» What the task requires: Find the word "advance" in the data. Return every line where it appears.

» Listed records:
-- ==== Sys2Proof/Laws/Ops.lean ====
section
/-! SUPPORT. What each shared operation answers, said once: cite these and do not unfold the operation. -/

namespace Sys2Proof.Machine

theorem check_of (cond : Prop) [Decidable cond] (e : Error) (h : cond) : check cond e = .ok () := by
  simp [check, h]

theorem check_of_not (cond : Prop) [Decidable cond] (e : Error) (h : ¬ cond) : check cond e = .error e := by
  simp [check, h]

/-- A computation that answers went through its first part. -/
theorem except_bind_ok {α β : Type} (x : Except Error α) (f : α → Except Error β) (b : β)
    (h : (x >>= f) = .ok b) : ∃ a, x = .ok a ∧ f a = .ok b := by
  cases x with
  | error e => cases h
  | ok a => exact ⟨a, rfl, h⟩

/-! Bounds and single bytes. -/

theorem State.inBounds_of_lt (s : State) (addr : Nat) (h : addr < s.memLen) : s.inBounds addr = .ok () :=
  check_of _ _ h

theorem State.inBounds_of_ge (s : State) (addr : Nat) (h : s.memLen ≤ addr) :
    s.inBounds addr = .error (.outOfBounds addr) :=
  check_of_not _ _ (by omega)

theorem State.memRead_eq (s : State) (addr : Nat) :
    s.memRead addr = if addr < s.memLen then .ok (s.mem.read addr) else .error (.outOfBounds addr) := by
  unfold State.memRead
  split
  · rw [State.inBounds_of_lt s addr (by assumption)]; rfl
  · rw [State.inBounds_of_ge s addr (by omega)]; rfl

theorem State.memWrite_eq (s : State) (addr : Nat) (v : Byte) :
    s.memWrite addr v =
      if addr < s.memLen then .ok (s.setMem (s.mem.write addr v)) else .error (.outOfBounds addr) := by
  unfold State.memWrite
  split
  · rw [State.inBounds_of_lt s addr (by assumption)]; rfl
  · rw [State.inBounds_of_ge s addr (by omega)]; rfl

/-- The error of a word access: the first of its two addresses that is out of bounds. -/
theorem State.memReadWord_eq (s : State) (addr : Nat) :
    s.memReadWord addr =
      if addr + 1 < s.memLen then .ok (pairOf (s.mem.read (addr + 1)) (s.mem.read addr))
      else if addr < s.memLen then .error (.outOfBounds (addr + 1 : Nat))
      else .error (.outOfBounds addr) := by
  unfold State.memReadWord
  by_cases h1 : addr < s.memLen
  · rw [State.inBounds_of_lt s addr h1]
    by_cases h2 : addr + 1 < s.memLen
    · rw [State.inBounds_of_lt s _ h2, if_pos h2]; rfl
    · rw [State.inBounds_of_ge s _ (by omega), if_neg h2, if_pos h1]; rfl
  · rw [State.inBounds_of_ge s addr (by omega), if_neg (by omega), if_neg h1]; rfl

theorem State.memWriteWord_eq (s : State) (addr : Nat) (w : Word) :
    s.memWriteWord addr w =
      if addr + 1 < s.memLen then .ok (s.setMem (s.mem.writeWord addr w))
      else if addr < s.memLen then .error (.outOfBounds (addr + 1 : Nat))
      else .error (.outOfBounds addr) := by
  unfold State.memWriteWord
  by_cases h1 : addr < s.memLen
  · rw [State.inBounds_of_lt s addr h1]
    by_cases h2 : addr + 1 < s.memLen
    · rw [State.inBounds_of_lt s _ h2, if_pos h2]; rfl
    · rw [State.inBounds_of_ge s _ (by omega), if_neg h2, if_pos h1]; rfl
  · rw [State.inBounds_of_ge s addr (by omega), if_neg (by omega), if_neg h1]; rfl

/-! What an access answers when it answers. -/

theorem State.memRead_ok (s : State) (addr : Nat) (v : Byte) (h : s.memRead addr = .ok v) :
    addr < s.memLen ∧ v = s.mem.read addr := by
  rw [State.memRead_eq] at h
  split at h
  · exact ⟨by assumption, (Except.ok.inj h).symm⟩
  · cases h

theorem State.memWrite_ok (s t : State) (addr : Nat) (v : Byte) (h : s.memWrite addr v = .ok t) :
    addr < s.memLen ∧ t = s.setMem (s.mem.write addr v) := by
  rw [State.memWrite_eq] at h
  split at h
  · exact ⟨by assumption, (Except.ok.inj h).symm⟩
  · cases h

theorem State.memReadWord_ok (s : State) (addr : Nat) (w : Word) (h : s.memReadWord addr = .ok w) :
    addr + 1 < s.memLen ∧ w = pairOf (s.mem.read (addr + 1)) (s.mem.read addr) := by
  rw [State.memReadWord_eq] at h
  split at h
  · exact ⟨by assumption, (Except.ok.inj h).symm⟩
  · split at h <;> cases h

theorem State.memWriteWord_ok (s t : State) (addr : Nat) (w : Word) (h : s.memWriteWord addr w = .ok t) :
    addr + 1 < s.memLen ∧ t = s.setMem (s.mem.writeWord addr w) := by
  rw [State.memWriteWord_eq] at h
  split at h
  · exact ⟨by assumption, (Except.ok.inj h).symm⟩
  · split at h <;> cases h

/-! The bytes of a state after a store. -/

theorem State.byteAt_write (s : State) (hm : s.mem.wf) (addr : Nat) (v : Byte) :
    (s.setMem (s.mem.write addr v)).byteAt addr = v :=
  (Memory.read_write s.mem hm addr addr v).trans (if_pos rfl)

theorem State.byteAt_writeWord (s : State) (hm : s.mem.wf) (addr : Nat) (w : Word) :
    (s.setMem (s.mem.writeWord addr w)).byteAt addr = lo8 w ∧
      (s.setMem (s.mem.writeWord addr w)).byteAt (addr + 1) = hi8 w := by
  show (s.mem.writeWord addr w).read addr = _ ∧ (s.mem.writeWord addr w).read (addr + 1) = _
  rw [Memory.read_writeWord _ hm, Memory.read_writeWord _ hm]
  simp

theorem State.sameMemBut_write (s : State) (addr : Nat) (v : Byte) :
    SameMemBut addr 1 s (s.setMem (s.mem.write addr v)) :=
  fun other h => Memory.read_write_ne s.mem addr other v (by omega)

theorem State.sameMemBut_writeWord (s : State) (addr : Nat) (w : Word) :
    SameMemBut addr 2 s (s.setMem (s.mem.writeWord addr w)) :=
  fun other h => Memory.read_writeWord_ne s.mem addr other w (by omega) (by omega)

/-- A pair write reaches its two registers and no other. -/
theorem State.setPair_regs (s : State) (p : Pair) (w : Word) :
    (s.setPair p w).reg (pairHigh p) = hi8 w ∧ (s.setPair p w).reg (pairLow p) = lo8 w ∧
      SameRegsBut [pairHigh p, pairLow p] s (s.setPair p w) := by
  cases p <;> refine ⟨rfl, rfl, ?_⟩ <;> intro r hr <;> cases r <;>
    first | rfl | simp [pairHigh, pairLow] at hr

/-! The program counter and the stack. -/

theorem State.nextPc_eq (s : State) (len : Nat) :
    s.nextPc len =
      if s.pc.toNat + len ≤ 0xFFFF then .ok (BitVec.ofNat 16 (s.pc.toNat + len))
      else .error (.outOfBounds (s.pc.toNat + len : Nat)) := by
  unfold State.nextPc
  split
  · rw [check_of _ _ (by assumption)]; rfl
  · rw [check_of_not _ _ (by assumption)]; rfl

/-- A push that passes its three checks. -/
theorem State.push_of_room (s : State) (w : Word) (h1 : s.sp.toNat + 1 < s.memLen) (h2 : s.sp.toNat + 2 ≤ 0xFFFF) :
    s.push w =
      .ok ((s.setMem (s.mem.writeWord s.sp.toNat w)).setSp (BitVec.ofNat 16 (s.sp.toNat + 2))) := by
  unfold State.push
  rw [State.inBounds_of_lt s _ (by omega), State.inBounds_of_lt s _ h1, check_of _ _ h2, State.memWriteWord_eq,
    if_pos h1]
  rfl

/-- A push answers a state only when it passes its three checks. -/
theorem State.push_ok (s : State) (w : Word) (t : State) (h : s.push w = .ok t) :
    s.sp.toNat + 1 < s.memLen ∧ s.sp.toNat + 2 ≤ 0xFFFF ∧
      t = (s.setMem (s.mem.writeWord s.sp.toNat w)).setSp (BitVec.ofNat 16 (s.sp.toNat + 2)) := by
  by_cases h0 : s.sp.toNat < s.memLen
  · by_cases h1 : s.sp.toNat + 1 < s.memLen
    · by_cases h2 : s.sp.toNat + 2 ≤ 0xFFFF
      · rw [State.push_of_room s w h1 h2] at h
        exact ⟨h1, h2, (Except.ok.inj h).symm⟩
      · unfold State.push at h
        rw [State.inBounds_of_lt s _ h0, State.inBounds_of_lt s _ h1, check_of_not _ _ h2] at h
        cases h
    · unfold State.push at h
      rw [State.inBounds_of_lt s _ h0, State.inBounds_of_ge s _ (by omega)] at h
      cases h
  · unfold State.push at h
    rw [State.inBounds_of_ge s _ (by omega)] at h
    cases h

/-- A pop that passes its checks. -/
theorem State.pop_of_room (s : State) (h1 : 2 ≤ s.sp.toNat) (h2 : s.sp.toNat - 1 < s.memLen) :
    s.pop =
      .ok (pairOf (s.mem.read (s.sp.toNat - 1)) (s.mem.read (s.sp.toNat - 2)),
        s.setSp (BitVec.ofNat 16 (s.sp.toNat - 2))) := by
  unfold State.pop
  rw [check_of _ _ h1, State.memReadWord_eq, if_pos (by omega), show s.sp.toNat - 2 + 1 = s.sp.toNat - 1 by omega]
  rfl

/-- A pop answers a word only when it passes its checks. -/
theorem State.pop_ok (s : State) (r : Word × State) (h : s.pop = .ok r) :
    2 ≤ s.sp.toNat ∧ s.sp.toNat - 1 < s.memLen ∧
      r = (pairOf (s.mem.read (s.sp.toNat - 1)) (s.mem.read (s.sp.toNat - 2)),
        s.setSp (BitVec.ofNat 16 (s.sp.toNat - 2))) := by
  by_cases h1 : 2 ≤ s.sp.toNat
  · by_cases h2 : s.sp.toNat - 1 < s.memLen
    · rw [State.pop_of_room s h1 h2] at h
      exact ⟨h1, h2, (Except.ok.inj h).symm⟩
    · unfold State.pop at h
      rw [check_of _ _ h1, State.memReadWord_eq, if_neg (by omega)] at h
      split at h <;> cases h
  · unfold State.pop at h
    rw [check_of_not _ _ h1] at h
    cases h

/-! How a step ends. -/

theorem State.complete_ok (s t : State) : s.complete (.ok t) = .next t := rfl

theorem State.complete_error (s : State) (e : Error) : s.complete (.error e) = .next (s.faultedWith e) := rfl

theorem State.raise_eq (s : State) (e : Error) : s.raise e = .next (s.faultedWith e) := rfl

theorem State.halt_eq (s : State) : s.halt = .next s.haltedNow := rfl

/-- A completed step answers a next state: the body's, or the state before it with only `status` changed. -/
theorem State.complete_next (s t : State) (body : Except Error State) (h : s.complete body = .next t) :
    body = .ok t ∨ ∃ e, t = s.faultedWith e := by
  cases body with
  | ok u => exact Or.inl (congrArg _ (Host.Outcome.next.inj h))
  | error e => exact Or.inr ⟨e, (Host.Outcome.next.inj h).symm⟩

/-- A sequential instruction whose advance and body pass. -/
theorem State.sequential_ok (s u : State) (len : Nat) (h : s.pc.toNat + len ≤ 0xFFFF) :
    s.sequential len (.ok u) = .next (u.setPc (BitVec.ofNat 16 (s.pc.toNat + len))) := by
  unfold State.sequential
  rw [State.nextPc_eq, if_pos h]
  rfl

/-- A sequential instruction whose body fails. -/
theorem State.sequential_error (s : State) (e : Error) (len : Nat) (h : s.pc.toNat + len ≤ 0xFFFF) :
    s.sequential len (.error e) = .next (s.faultedWith e) := by
  unfold State.sequential
  rw [State.nextPc_eq, if_pos h]
  rfl

/-- A sequential instruction whose advance would pass 0xFFFF. -/
theorem State.sequential_past (s : State) (len : Nat) (body : Except Error State) (h : 0xFFFF < s.pc.toNat + len) :
    s.sequential len body = .next (s.faultedWith (.outOfBounds (s.pc.toNat + len : Nat))) := by
  unfold State.sequential
  rw [State.nextPc_eq, if_neg (by omega)]
  rfl

/-- Everything a sequential instruction can answer. -/
theorem State.sequential_next (s t : State) (len : Nat) (body : Except Error State)
    (h : s.sequential len body = .next t) :
    (∃ u, s.pc.toNat + len ≤ 0xFFFF ∧ body = .ok u ∧ t = u.setPc (BitVec.ofNat 16 (s.pc.toNat + len))) ∨
      ∃ e, t = s.faultedWith e := by
  by_cases hpc : s.pc.toNat + len ≤ 0xFFFF
  · cases body with
    | ok u =>
      rw [State.sequential_ok s u len hpc] at h
      exact Or.inl ⟨u, hpc, rfl, (Host.Outcome.next.inj h).symm⟩
    | error e =>
      rw [State.sequential_error s e len hpc] at h
      exact Or.inr ⟨e, (Host.Outcome.next.inj h).symm⟩
  · rw [State.sequential_past s len body (by omega)] at h
    exact Or.inr ⟨_, (Host.Outcome.next.inj h).symm⟩

/-- A sequential instruction never stops and is never refused. -/
theorem State.sequential_total (s : State) (len : Nat) (body : Except Error State) :
    ∃ t, s.sequential len body = .next t := by
  unfold State.sequential State.complete
  split
  · exact ⟨_, rfl⟩
  · exact ⟨_, rfl⟩

/-- Everything a conditional jump can answer. -/
theorem State.jumpIf_next (s t : State) (cond : Cond) (target : Word) (h : s.jumpIf cond target = .next t) :
    (condHolds s.f cond = true ∧ t = s.setPc target) ∨
      (condHolds s.f cond = false ∧ s.pc.toNat + 3 ≤ 0xFFFF ∧ t = s.setPc (BitVec.ofNat 16 (s.pc.toNat + 3))) ∨
      ∃ e, t = s.faultedWith e := by
  unfold State.jumpIf at h
  split at h
  · exact Or.inl ⟨by assumption, (Host.Outcome.next.inj h).symm⟩
  · rename_i hc
    rcases State.sequential_next s t 3 _ h with ⟨u, hpc, hu, ht⟩ | he
    · cases hu
      exact Or.inr (Or.inl ⟨by simpa using hc, hpc, ht⟩)
    · exact Or.inr (Or.inr he)

/-! Operands and the shared bodies of INR, DCR and the port instructions. -/

theorem State.readOperand_ok (s : State) (o : Operand) (v : Byte) (h : s.readOperand o = .ok v) :
    (∃ r, o = .reg r ∧ v = s.reg r) ∨ (o = .mem ∧ s.hlAddr < s.memLen ∧ v = s.mem.read s.hlAddr) := by
  cases o with
  | reg r => exact Or.inl ⟨r, rfl, (Except.ok.inj h).symm⟩
  | mem =>
    change s.memRead s.hlAddr = .ok v at h
    rw [State.memRead_eq] at h
    split at h
    · exact Or.inr ⟨rfl, by assumption, (Except.ok.inj h).symm⟩
    · cases h

theorem State.writeOperand_ok (s t : State) (o : Operand) (v : Byte) (h : s.writeOperand o v = .ok t) :
    (∃ r, o = .reg r ∧ t = s.setReg r v) ∨
      (o = .mem ∧ s.hlAddr < s.memLen ∧ t = s.setMem (s.mem.write s.hlAddr v)) := by
  cases o with
  | reg r => exact Or.inl ⟨r, rfl, (Except.ok.inj h).symm⟩
  | mem =>
    change s.memWrite s.hlAddr v = .ok t at h
    rw [State.memWrite_eq] at h
    split at h
    · exact Or.inr ⟨rfl, by assumption, (Except.ok.inj h).symm⟩
    · cases h

/-- INR and DCR of a register. -/
theorem State.bump_reg (s : State) (r : Reg) (delta : Byte) :
    s.bump (.reg r) delta = .ok ((s.setReg r (s.reg r + delta)).updateFlags (s.reg r + delta) false szpa) := rfl

/-- INR and DCR of the byte at HL. -/
theorem State.bump_mem (s : State) (delta : Byte) :
    s.bump .mem delta =
      if s.hlAddr < s.memLen then
        .ok ((s.setMem (s.mem.write s.hlAddr (s.mem.read s.hlAddr + delta))).updateFlags
          (s.mem.read s.hlAddr + delta) false szpa)
      else .error (.outOfBounds s.hlAddr) := by
  unfold State.bump State.readOperand State.writeOperand
  simp only
  rw [State.memRead_eq]
  split
  · simp only [bind, Except.bind]
    rw [State.memWrite_eq, if_pos (by assumption)]
  · rfl

/-- Everything INR and DCR's shared body can answer. -/
theorem State.bump_ok (s t : State) (o : Operand) (delta : Byte) (h : s.bump o delta = .ok t) :
    (∃ r, o = .reg r ∧ t = (s.setReg r (s.reg r + delta)).updateFlags (s.reg r + delta) false szpa) ∨
      (o = .mem ∧ s.hlAddr < s.memLen ∧
        t = (s.setMem (s.mem.write s.hlAddr (s.mem.read s.hlAddr + delta))).updateFlags
          (s.mem.read s.hlAddr + delta) false szpa) := by
  cases o with
  | reg r => exact Or.inl ⟨r, rfl, (Except.ok.inj h).symm⟩
  | mem =>
    rw [State.bump_mem] at h
    split at h
    · exact Or.inr ⟨rfl, by assumption, (Except.ok.inj h).symm⟩
    · cases h

/-- The flags after an update: S, Z, P and C where asked for, AC as it was, bits 1, 3 and 5 fixed. -/
theorem updateFlags_getLsbD (f result : Byte) (carryOut : Bool) (which : FlagSet) (i : Nat) :
    (Machine.updateFlags f result carryOut which).getLsbD i =
      if i = 1 then true
      else if i = 3 ∨ i = 5 then false
      else if which.c = true ∧ i = 0 then carryOut
      else if which.p = true ∧ i = 2 then evenParity result
      else if which.z = true ∧ i = 6 then result == 0
      else if which.s = true ∧ i = 7 then result.getLsbD 7
      else f.getLsbD i := by
  unfold Machine.updateFlags
  simp only
  rw [fix_getLsbD, putBitIf_getLsbD _ _ _ _ _ (by decide), putBitIf_getLsbD _ _ _ _ _ (by decide),
    putBitIf_getLsbD _ _ _ _ _ (by decide), putBitIf_getLsbD _ _ _ _ _ (by decide)]

end Sys2Proof.Machine
end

» Finished task:
/-- A sequential instruction whose advance and body pass. -/
/-- A sequential instruction whose advance would pass 0xFFFF. -/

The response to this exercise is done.